- Given entries -
##############################
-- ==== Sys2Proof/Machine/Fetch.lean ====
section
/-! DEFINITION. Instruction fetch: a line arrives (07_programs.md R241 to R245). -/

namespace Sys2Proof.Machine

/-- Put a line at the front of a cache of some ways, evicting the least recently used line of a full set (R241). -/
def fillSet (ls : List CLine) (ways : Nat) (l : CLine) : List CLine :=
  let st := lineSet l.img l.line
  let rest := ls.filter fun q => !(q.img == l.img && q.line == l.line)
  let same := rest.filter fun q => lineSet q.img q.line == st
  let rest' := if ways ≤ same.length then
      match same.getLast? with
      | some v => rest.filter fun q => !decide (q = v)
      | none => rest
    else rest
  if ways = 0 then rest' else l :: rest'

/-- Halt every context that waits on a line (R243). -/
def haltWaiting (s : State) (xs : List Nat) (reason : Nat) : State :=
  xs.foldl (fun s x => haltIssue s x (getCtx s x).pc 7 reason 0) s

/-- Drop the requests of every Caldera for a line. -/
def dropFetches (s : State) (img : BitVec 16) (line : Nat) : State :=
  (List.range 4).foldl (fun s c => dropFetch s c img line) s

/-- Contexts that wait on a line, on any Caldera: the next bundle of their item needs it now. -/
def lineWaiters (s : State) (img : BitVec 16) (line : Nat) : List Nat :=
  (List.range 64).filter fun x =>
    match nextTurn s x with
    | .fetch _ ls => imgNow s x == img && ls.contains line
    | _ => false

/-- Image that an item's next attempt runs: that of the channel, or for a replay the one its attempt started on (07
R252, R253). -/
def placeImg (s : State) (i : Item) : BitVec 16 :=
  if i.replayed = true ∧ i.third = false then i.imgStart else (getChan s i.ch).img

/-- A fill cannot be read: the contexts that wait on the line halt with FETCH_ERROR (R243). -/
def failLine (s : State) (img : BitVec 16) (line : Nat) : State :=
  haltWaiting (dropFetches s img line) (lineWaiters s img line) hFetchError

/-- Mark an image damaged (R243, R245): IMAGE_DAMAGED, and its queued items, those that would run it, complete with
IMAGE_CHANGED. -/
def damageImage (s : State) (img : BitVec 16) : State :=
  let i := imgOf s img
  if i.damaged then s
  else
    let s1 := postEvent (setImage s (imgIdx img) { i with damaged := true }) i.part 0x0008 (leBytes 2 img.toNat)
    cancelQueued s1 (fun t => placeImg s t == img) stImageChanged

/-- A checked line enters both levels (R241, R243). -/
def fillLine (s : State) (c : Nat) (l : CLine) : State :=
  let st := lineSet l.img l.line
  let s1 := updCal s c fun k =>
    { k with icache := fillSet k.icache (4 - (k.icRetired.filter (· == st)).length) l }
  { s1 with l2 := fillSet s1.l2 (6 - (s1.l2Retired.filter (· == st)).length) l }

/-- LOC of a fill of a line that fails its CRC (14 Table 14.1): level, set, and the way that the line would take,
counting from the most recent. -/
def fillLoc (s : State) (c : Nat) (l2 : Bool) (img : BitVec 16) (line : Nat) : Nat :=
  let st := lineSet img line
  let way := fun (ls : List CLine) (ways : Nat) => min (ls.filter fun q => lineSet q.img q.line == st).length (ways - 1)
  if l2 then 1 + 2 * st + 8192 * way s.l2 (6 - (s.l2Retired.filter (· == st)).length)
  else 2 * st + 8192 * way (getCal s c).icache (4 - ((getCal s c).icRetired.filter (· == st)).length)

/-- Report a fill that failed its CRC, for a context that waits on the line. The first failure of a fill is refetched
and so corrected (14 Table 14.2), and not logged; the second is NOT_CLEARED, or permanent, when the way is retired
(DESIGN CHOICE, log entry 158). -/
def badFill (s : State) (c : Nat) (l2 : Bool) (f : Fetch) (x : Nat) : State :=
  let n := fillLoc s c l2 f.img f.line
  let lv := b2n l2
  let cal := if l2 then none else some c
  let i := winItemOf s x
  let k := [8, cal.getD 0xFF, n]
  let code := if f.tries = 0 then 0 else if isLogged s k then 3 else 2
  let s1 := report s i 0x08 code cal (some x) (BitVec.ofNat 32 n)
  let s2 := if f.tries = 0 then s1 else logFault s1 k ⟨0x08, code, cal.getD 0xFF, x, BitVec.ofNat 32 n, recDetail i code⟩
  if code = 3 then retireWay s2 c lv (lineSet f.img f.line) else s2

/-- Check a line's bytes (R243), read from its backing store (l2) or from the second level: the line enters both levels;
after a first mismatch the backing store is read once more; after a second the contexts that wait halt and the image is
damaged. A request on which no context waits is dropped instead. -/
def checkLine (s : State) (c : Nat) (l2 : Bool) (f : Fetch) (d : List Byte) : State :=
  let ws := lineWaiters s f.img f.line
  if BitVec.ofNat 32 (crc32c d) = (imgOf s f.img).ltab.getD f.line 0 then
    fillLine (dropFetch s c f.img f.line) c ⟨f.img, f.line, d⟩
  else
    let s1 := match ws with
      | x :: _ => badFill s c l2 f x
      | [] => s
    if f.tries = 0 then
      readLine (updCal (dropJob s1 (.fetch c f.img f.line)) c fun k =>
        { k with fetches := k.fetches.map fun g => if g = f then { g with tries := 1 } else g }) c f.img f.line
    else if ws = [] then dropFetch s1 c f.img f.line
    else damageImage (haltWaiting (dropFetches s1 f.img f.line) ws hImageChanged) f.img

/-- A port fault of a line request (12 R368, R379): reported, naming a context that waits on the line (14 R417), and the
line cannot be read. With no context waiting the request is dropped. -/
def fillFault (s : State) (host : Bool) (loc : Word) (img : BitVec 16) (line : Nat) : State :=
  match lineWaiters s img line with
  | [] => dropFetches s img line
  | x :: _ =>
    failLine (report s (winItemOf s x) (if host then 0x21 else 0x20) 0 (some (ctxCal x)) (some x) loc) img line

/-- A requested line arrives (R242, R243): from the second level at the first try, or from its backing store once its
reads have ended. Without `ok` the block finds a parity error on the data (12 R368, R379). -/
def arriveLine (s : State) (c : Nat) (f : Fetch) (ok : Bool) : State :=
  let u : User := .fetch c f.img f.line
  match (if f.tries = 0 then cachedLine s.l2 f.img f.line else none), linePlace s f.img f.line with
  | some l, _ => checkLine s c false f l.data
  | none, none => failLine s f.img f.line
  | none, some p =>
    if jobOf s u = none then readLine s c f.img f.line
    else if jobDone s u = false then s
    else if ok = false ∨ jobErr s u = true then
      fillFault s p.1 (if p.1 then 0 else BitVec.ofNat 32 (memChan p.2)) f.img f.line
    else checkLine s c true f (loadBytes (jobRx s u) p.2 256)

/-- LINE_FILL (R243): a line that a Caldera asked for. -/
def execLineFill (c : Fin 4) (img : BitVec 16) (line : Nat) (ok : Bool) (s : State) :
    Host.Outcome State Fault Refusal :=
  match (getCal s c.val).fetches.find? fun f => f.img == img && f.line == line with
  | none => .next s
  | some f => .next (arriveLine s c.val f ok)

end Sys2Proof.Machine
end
##############################
- What you should do -
Copy each line of the data exactly, please.

- Answer to the problem -
-- ==== Sys2Proof/Machine/Fetch.lean ====
section
/-! DEFINITION. Instruction fetch: a line arrives (07_programs.md R241 to R245). -/

namespace Sys2Proof.Machine

/-- Put a line at the front of a cache of some ways, evicting the least recently used line of a full set (R241). -/
def fillSet (ls : List CLine) (ways : Nat) (l : CLine) : List CLine :=
  let st := lineSet l.img l.line
  let rest := ls.filter fun q => !(q.img == l.img && q.line == l.line)
  let same := rest.filter fun q => lineSet q.img q.line == st
  let rest' := if ways ≤ same.length then
      match same.getLast? with
      | some v => rest.filter fun q => !decide (q = v)
      | none => rest
    else rest
  if ways = 0 then rest' else l :: rest'

/-- Halt every context that waits on a line (R243). -/
def haltWaiting (s : State) (xs : List Nat) (reason : Nat) : State :=
  xs.foldl (fun s x => haltIssue s x (getCtx s x).pc 7 reason 0) s

/-- Drop the requests of every Caldera for a line. -/
def dropFetches (s : State) (img : BitVec 16) (line : Nat) : State :=
  (List.range 4).foldl (fun s c => dropFetch s c img line) s

/-- Contexts that wait on a line, on any Caldera: the next bundle of their item needs it now. -/
def lineWaiters (s : State) (img : BitVec 16) (line : Nat) : List Nat :=
  (List.range 64).filter fun x =>
    match nextTurn s x with
    | .fetch _ ls => imgNow s x == img && ls.contains line
    | _ => false

/-- Image that an item's next attempt runs: that of the channel, or for a replay the one its attempt started on (07
R252, R253). -/
def placeImg (s : State) (i : Item) : BitVec 16 :=
  if i.replayed = true ∧ i.third = false then i.imgStart else (getChan s i.ch).img

/-- A fill cannot be read: the contexts that wait on the line halt with FETCH_ERROR (R243). -/
def failLine (s : State) (img : BitVec 16) (line : Nat) : State :=
  haltWaiting (dropFetches s img line) (lineWaiters s img line) hFetchError

/-- Mark an image damaged (R243, R245): IMAGE_DAMAGED, and its queued items, those that would run it, complete with
IMAGE_CHANGED. -/
def damageImage (s : State) (img : BitVec 16) : State :=
  let i := imgOf s img
  if i.damaged then s
  else
    let s1 := postEvent (setImage s (imgIdx img) { i with damaged := true }) i.part 0x0008 (leBytes 2 img.toNat)
    cancelQueued s1 (fun t => placeImg s t == img) stImageChanged

/-- A checked line enters both levels (R241, R243). -/
def fillLine (s : State) (c : Nat) (l : CLine) : State :=
  let st := lineSet l.img l.line
  let s1 := updCal s c fun k =>
    { k with icache := fillSet k.icache (4 - (k.icRetired.filter (· == st)).length) l }
  { s1 with l2 := fillSet s1.l2 (6 - (s1.l2Retired.filter (· == st)).length) l }

/-- LOC of a fill of a line that fails its CRC (14 Table 14.1): level, set, and the way that the line would take,
counting from the most recent. -/
def fillLoc (s : State) (c : Nat) (l2 : Bool) (img : BitVec 16) (line : Nat) : Nat :=
  let st := lineSet img line
  let way := fun (ls : List CLine) (ways : Nat) => min (ls.filter fun q => lineSet q.img q.line == st).length (ways - 1)
  if l2 then 1 + 2 * st + 8192 * way s.l2 (6 - (s.l2Retired.filter (· == st)).length)
  else 2 * st + 8192 * way (getCal s c).icache (4 - ((getCal s c).icRetired.filter (· == st)).length)

/-- Report a fill that failed its CRC, for a context that waits on the line. The first failure of a fill is refetched
and so corrected (14 Table 14.2), and not logged; the second is NOT_CLEARED, or permanent, when the way is retired
(DESIGN CHOICE, log entry 158). -/
def badFill (s : State) (c : Nat) (l2 : Bool) (f : Fetch) (x : Nat) : State :=
  let n := fillLoc s c l2 f.img f.line
  let lv := b2n l2
  let cal := if l2 then none else some c
  let i := winItemOf s x
  let k := [8, cal.getD 0xFF, n]
  let code := if f.tries = 0 then 0 else if isLogged s k then 3 else 2
  let s1 := report s i 0x08 code cal (some x) (BitVec.ofNat 32 n)
  let s2 := if f.tries = 0 then s1 else logFault s1 k ⟨0x08, code, cal.getD 0xFF, x, BitVec.ofNat 32 n, recDetail i code⟩
  if code = 3 then retireWay s2 c lv (lineSet f.img f.line) else s2

/-- Check a line's bytes (R243), read from its backing store (l2) or from the second level: the line enters both levels;
after a first mismatch the backing store is read once more; after a second the contexts that wait halt and the image is
damaged. A request on which no context waits is dropped instead. -/
def checkLine (s : State) (c : Nat) (l2 : Bool) (f : Fetch) (d : List Byte) : State :=
  let ws := lineWaiters s f.img f.line
  if BitVec.ofNat 32 (crc32c d) = (imgOf s f.img).ltab.getD f.line 0 then
    fillLine (dropFetch s c f.img f.line) c ⟨f.img, f.line, d⟩
  else
    let s1 := match ws with
      | x :: _ => badFill s c l2 f x
      | [] => s
    if f.tries = 0 then
      readLine (updCal (dropJob s1 (.fetch c f.img f.line)) c fun k =>
        { k with fetches := k.fetches.map fun g => if g = f then { g with tries := 1 } else g }) c f.img f.line
    else if ws = [] then dropFetch s1 c f.img f.line
    else damageImage (haltWaiting (dropFetches s1 f.img f.line) ws hImageChanged) f.img

/-- A port fault of a line request (12 R368, R379): reported, naming a context that waits on the line (14 R417), and the
line cannot be read. With no context waiting the request is dropped. -/
def fillFault (s : State) (host : Bool) (loc : Word) (img : BitVec 16) (line : Nat) : State :=
  match lineWaiters s img line with
  | [] => dropFetches s img line
  | x :: _ =>
    failLine (report s (winItemOf s x) (if host then 0x21 else 0x20) 0 (some (ctxCal x)) (some x) loc) img line

/-- A requested line arrives (R242, R243): from the second level at the first try, or from its backing store once its
reads have ended. Without `ok` the block finds a parity error on the data (12 R368, R379). -/
def arriveLine (s : State) (c : Nat) (f : Fetch) (ok : Bool) : State :=
  let u : User := .fetch c f.img f.line
  match (if f.tries = 0 then cachedLine s.l2 f.img f.line else none), linePlace s f.img f.line with
  | some l, _ => checkLine s c false f l.data
  | none, none => failLine s f.img f.line
  | none, some p =>
    if jobOf s u = none then readLine s c f.img f.line
    else if jobDone s u = false then s
    else if ok = false ∨ jobErr s u = true then
      fillFault s p.1 (if p.1 then 0 else BitVec.ofNat 32 (memChan p.2)) f.img f.line
    else checkLine s c true f (loadBytes (jobRx s u) p.2 256)

/-- LINE_FILL (R243): a line that a Caldera asked for. -/
def execLineFill (c : Fin 4) (img : BitVec 16) (line : Nat) (ok : Bool) (s : State) :
    Host.Outcome State Fault Refusal :=
  match (getCal s c.val).fetches.find? fun f => f.img == img && f.line == line with
  | none => .next s
  | some f => .next (arriveLine s c.val f ok)

end Sys2Proof.Machine
end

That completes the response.